Q: How can a reporter answer all the key questions in a short article?

A:

Journalistic writing is direct, concise and precise. As “The Elements of Style” says: “A sentence should contain no unnecessary words, a paragraph no unnecessary sentences, for the same reason that a drawing should have no unnecessary lines and a machine no unnecessary parts.”

This book is to writing as “The Elements of Journalism” is to the reporting—a treatise, a bible, an instruction guide.

This semi-humorous video might help you remember the rules of writing short and concisely. The Elements of Style from Jake Heller on Vimeo.

The goal isn’t sentences that fall flat on the ear, but efficient and exacting word choices. I tell journalism students to pretend that there is a word drought; use as few words as possible to say what you need to say. You don’t water your lawn needlessly during a rain drought, and you don’t waste words in journalism. “This requires not that the writer make all his sentences short, or that he avoid all detail and treat his subjects only in outline,” William Strunk, Jr.  writes in the book, “but that every word tell.”

In addition to word choice, the article’s structure helps readers learn everything they need to know in a short amount of space.

There are three main story outlines journalists use in their articles: the kabob, the martini glass (or hourglass) and the inverted pyramid.
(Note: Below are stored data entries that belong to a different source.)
/-- The USART that the two phases leave when the transmit phase sent a unit and the receive phase then faulted: the
write of DR cleared TC, so the second read of SR arms nothing. -/
theorem usart_of_tx_sent_rx_fault (htxe : (s.usart u).txe = true) (c : Word) (raw : Half) (n : UnitSize) :
    (rdrTaken (afterReadSR (txMovedState (afterReadSR s u) u c raw n) u) u).usart u = { s.usart u with
      rxne := false
      tdr := (s.usart u).sentFrame raw
      txe := false
      tc := false
      tcArmed := false
      cr1 := if (s.usart u).tx.remaining = n.word then (s.usart u).cr1 &&& ~~~bitTXEIE else (s.usart u).cr1
      tx := if (s.usart u).tx.remaining = n.word then DirState.freed
        else { (s.usart u).tx with cursor := some (c + n.word), remaining := (s.usart u).tx.remaining - n.word } } := by
  rw [usart_rdrTaken_afterReadSR, txMovedState_usart, sentFrame_afterReadSR, afterReadSR_usart_same,
    Inst.writeDR_after_readSR _ _ htxe]
  rfl

/-- Settles O31, by the place of each fault: the transmit callback raises it before it writes, the receive callback
after its read of RDR, and ON_IRQ after the reads of SR before that phase. -/
theorem callbackBusFaults : Obligations.CallbackBusFaults := by
  unfold Obligations.CallbackBusFaults
  intro s u a i n txPending rxPending admitted stopped
  refine ⟨fun c hc hcursor hr hmissing => ?transmit, fun e d hc hcursor hr hd hmissing => ?receive⟩
  case transmit =>
    have htx : UnitMissing Inst.tx s u a := .of_cursor hc hcursor hr hmissing
    refine ⟨congrArg finish (txCallback_of_unitMissing htx), fun hadmitted hpending => ?irq⟩
    rw [exec_onIrq_of_admitted hadmitted (irqLine_of_tx hpending.1 hpending.2),
      serviceIrq_of_tx_unitMissing htx hpending]
    exact ⟨_, rfl, ⟨rfl, (RestKept.refl u s).afterReadSR.raise_unmarked _, fun _ => rfl, rfl, rfl⟩,
      afterReadSR_usart_same s u⟩
  case receive =>
    have hrx : UnitMissing Inst.rx s u a := .of_cursor hc hcursor hr hmissing
    refine ⟨?step, fun hadmitted hpending hquiet => ?alone,
      fun c raw hadmitted hpending htx htxc htxcursor htxr hread => ?sent⟩
    case step =>
      exact ⟨_, congrArg finish (rxCallback_of_unitMissing hrx hd),
        ⟨rfl, (RestKept.refl u s).rdrTaken.raise_unmarked _, fun _ => rfl, rfl, rfl⟩, rdrTaken_usart_same s u⟩
    case alone =>
      rw [exec_onIrq_of_admitted hadmitted (irqLine_of_rx hpending.1 hpending.2),
        serviceIrq_of_rx_unitMissing hrx hd hpending hquiet]
      refine ⟨_, rfl, ⟨rfl, (RestKept.refl u s).afterReadSR.afterReadSR.rdrTaken.raise_unmarked _, fun _ => rfl, rfl,
        rfl⟩, ?usart⟩
      rw [State.usart_raise, rdrTaken_usart_same, afterReadSR_twice_usart, afterReadSR_usart_same]
    case sent =>
      rw [exec_onIrq_of_admitted hadmitted (irqLine_of_rx hpending.1 hpending.2),
        serviceIrq_of_tx_sent_rx_unitMissing hrx hd hpending htx htxc (DirState.pending_of_cursor htxcursor htxr) hread]
      exact ⟨_, rfl, ⟨rfl, ((RestKept.refl u s).afterReadSR.txMovedState _ _ _).afterReadSR.rdrTaken.raise_unmarked _,
        fun _ => rfl, rfl, rfl⟩, usart_of_tx_sent_rx_fault htx.1 _ _ _⟩

end Sys2Proof.Machine
end

section
/-! Who takes an ON_IRQ and when: the host while the line is not routed, the IRQ agent while it is routed and high (O8,
O35). -/

namespace Sys2Proof.Machine

variable {s : State} {ws : OpWords} {rest : List Turn} {u : InstIx} {w : Word}

/-! ### ON_IRQ by the routing and the line (R193, R194, R196) -/

/-- While the line is routed and low, the IRQ agent's step is not enabled and holds (R11, R194). -/
theorem exec_onIrq_of_low (hrouted : s.irqRouted u = true) (hline : irqLine s u = false) :
    exec (.onIrq u) s = .next s := by
  simp only [exec, execOnIrq, hrouted, hline, if_true, Bool.false_eq_true, if_false, hold]
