/-- HDR_ENC completes in every state: OBUF[0] is the header byte by the formula of R65, OLEN is 1, and everything else but
STATUS is unchanged (R65, R68). -/
def Obligations.HeaderEncodeWritesByte : Prop :=
  ∀ (nat : BitVec 3) (pln : BitVec 4) (ext : Bool) (s : State),
    ∃ t, exec (.hdrEnc nat pln ext) s = .next t ∧
      BytesWritten [(if ext then 0x80 else 0x00) ||| ((nat.setWidth 8 &&& 0x7) <<< 4) ||| (pln.setWidth 8 &&& 0xF)] s t ∧
      Succeeded s t ∧ SameHostSide s t ∧ SameField s t ∧ SameChars s t ∧ t.res = s.res

/-- HDR_DEC completes in every state: RES carries the fields of IMM8, its valid bits say whether the codes are defined,
EXTV is 1, STRV and the reserved bits are 0, and everything else but STATUS is unchanged (R66, R67, R69). -/
def Obligations.HeaderDecodeWritesResult : Prop :=
  ∀ (b : Byte) (s : State),
    ∃ t, exec (.hdrDec b) s = .next t ∧
      resNat t.res = b.extractLsb' 4 3 ∧ resPln t.res = b.extractLsb' 0 4 ∧ resExt t.res = b.getLsbD 7 ∧
      (resNatv t.res = true ↔ b.extractLsb' 4 3 ∈ s.cfg.params.natureDefined) ∧
      (resPlnv t.res = true ↔ b.extractLsb' 0 4 ∈ s.cfg.params.planDefined) ∧
      resExtv t.res = true ∧ resStrv t.res = false ∧ t.res &&& ~~~(0x00001FF7 : Word) = 0 ∧
      Succeeded s t ∧ SameHostSide s t ∧ SameField s t ∧ SameBytes s t ∧ SameChars s t

/-! ## The digit-packing codec (spec/41_bcd.md) -/

/-- BCD_ENC completes on every digit string that fits: byte j has digit 2j in its low nibble and digit 2j+1, or the filler
0xF past an odd end, in its high nibble; OLEN is ceil(L/2); everything else but STATUS is unchanged (R71, R76). -/
def Obligations.BcdEncodePacksDigits : Prop :=
  ∀ s : State,
    let L := s.iclen.toNat
    L ≤ s.cfg.params.ichrCap → (∀ i < L, IsDigitChar (s.ichr.read .ichr i)) → (L + 1) / 2 ≤ s.cfg.params.obufCap →
    ∃ t, exec .bcdEnc s = .next t ∧ t.olen.toNat = (L + 1) / 2 ∧
      (∀ j < (L + 1) / 2,
        ((t.obuf.read .obuf j).extractLsb' 0 4).toNat + 0x30 = (s.ichr.read .ichr (2 * j)).toNat ∧
        (2 * j + 1 < L →
          ((t.obuf.read .obuf j).extractLsb' 4 4).toNat + 0x30 = (s.ichr.read .ichr (2 * j + 1)).toNat) ∧
        (L ≤ 2 * j + 1 → (t.obuf.read .obuf j).extractLsb' 4 4 = 0xF)) ∧
      SameFrom .obuf ((L + 1) / 2) s.obuf t.obuf ∧
      Succeeded s t ∧ SameHostSide s t ∧ SameField s t ∧ SameChars s t ∧ t.res = s.res

/-- BCD_ENC reports the lowest index that holds no decimal digit: ENCODING/1, OLEN 0 (R71, R76, R103). -/
def Obligations.BcdEncodeReportsNonDigit : Prop :=
  ∀ (s : State) (k : Nat),
    s.iclen.toNat ≤ s.cfg.params.ichrCap → k < s.iclen.toNat →
    (∀ i < k, IsDigitChar (s.ichr.read .ichr i)) → ¬ IsDigitChar (s.ichr.read .ichr k) →
    ∃ t, exec .bcdEnc s = .next t ∧ Failed 3 1 k t ∧ t.olen = 0 ∧
      SameHostSide s t ∧ SameField s t ∧ SameChars s t ∧ t.res = s.res

/-- BCD_DEC completes when there are bytes enough and every digit position holds 0..9: character k is 0x30 plus the nibble
at position k, OCLEN is IMM8; everything else but STATUS is unchanged. The filler position of an odd count is not read
(R72, R74, R77). -/
def Obligations.BcdDecodeUnpacksDigits : Prop :=
  ∀ (c : Byte) (s : State),
    s.ilen.toNat ≤ s.cfg.params.ibufCap → (c.toNat + 1) / 2 ≤ s.ilen.toNat →
    (∀ k < c.toNat, (nibbleAt (s.ibuf.read .ibuf) k).toNat ≤ 9) →
    ∃ t, exec (.bcdDec c) s = .next t ∧ t.oclen.toNat = c.toNat ∧
      (∀ k < c.toNat, (t.ochr.read .ochr k).toNat = 0x30 + (nibbleAt (s.ibuf.read .ibuf) k).toNat) ∧
      SameFrom .ochr c.toNat s.ochr t.ochr ∧
      Succeeded s t ∧ SameHostSide s t ∧ SameField s t ∧ SameBytes s t ∧ t.res = s.res

/-- BCD_DEC reports too few bytes first (DECODING/1, IDX = bytes needed), else the first digit position that holds 0xA..0xF
(DECODING/2, IDX = its index); OCLEN is 0 (R72, R73, R77, R103). -/
def Obligations.BcdDecodeReportsErrors : Prop :=
  ∀ (c : Byte) (s : State), s.ilen.toNat ≤ s.cfg.params.ibufCap →
    (s.ilen.toNat < (c.toNat + 1) / 2 →
      ∃ t, exec (.bcdDec c) s = .next t ∧ Failed 4 1 ((c.toNat + 1) / 2) t ∧ t.oclen = 0 ∧
        SameHostSide s t ∧ SameField s t ∧ SameBytes s t ∧ t.res = s.res) ∧
    (∀ k : Nat, (c.toNat + 1) / 2 ≤ s.ilen.toNat → k < c.toNat →
      (∀ j < k, (nibbleAt (s.ibuf.read .ibuf) j).toNat ≤ 9) → 9 < (nibbleAt (s.ibuf.read .ibuf) k).toNat →
      ∃ t, exec (.bcdDec c) s = .next t ∧ Failed 4 2 k t ∧ t.oclen = 0 ∧
        SameHostSide s t ∧ SameField s t ∧ SameBytes s t ∧ t.res = s.res)

/-- R75: BcdDecode undoes BcdEncode on every digit string; an odd length puts 0xF in the last high nibble; an even length
leaves every nibble in 0..9. -/
def Obligations.BcdCodecLaws : Prop :=
  ∀ d : List Char16, (∀ c ∈ d, IsDigitChar c) →
    ∃ bs, bcdEncode d = .ok bs ∧ bcdDecode bs d.length = .ok d ∧
      (d.length % 2 = 1 → ∃ b, bs.getLast? = some b ∧ b.extractLsb' 4 4 = 0xF) ∧
      (d.length % 2 = 0 → ∀ b ∈ bs, (b.extractLsb' 0 4).toNat ≤ 9 ∧ (b.extractLsb' 4 4).toNat ≤ 9)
The inverted pyramid is the most popular for short news stories because the focus is putting the most important information at the top (the widest part of the pyramid) and the least important at the bottom.

News wasn’t always written this way. If you compare articles written in the early 1800s to those written at the end of the century, you’ll notice the earlier ones are wordy, flowery and take forever to get to the point. What changed? The invention of the telegraph in 1845. “The thing to know about the telegraph is that in its day it was as revolutionary as the Internet,” writes Chip Scanlon in a 2003 article. This groundbreaking invention allowed newspapers to publish stories days after an event happened, not weeks or months. It also cost about 1 penny a character, which is the equivalent of $.34 today.

If you were a publisher and the above paragraph (606 characters) was going to cost you $207.04 to publish, wouldn’t you demand that your writers were as efficient as possible with their word choice?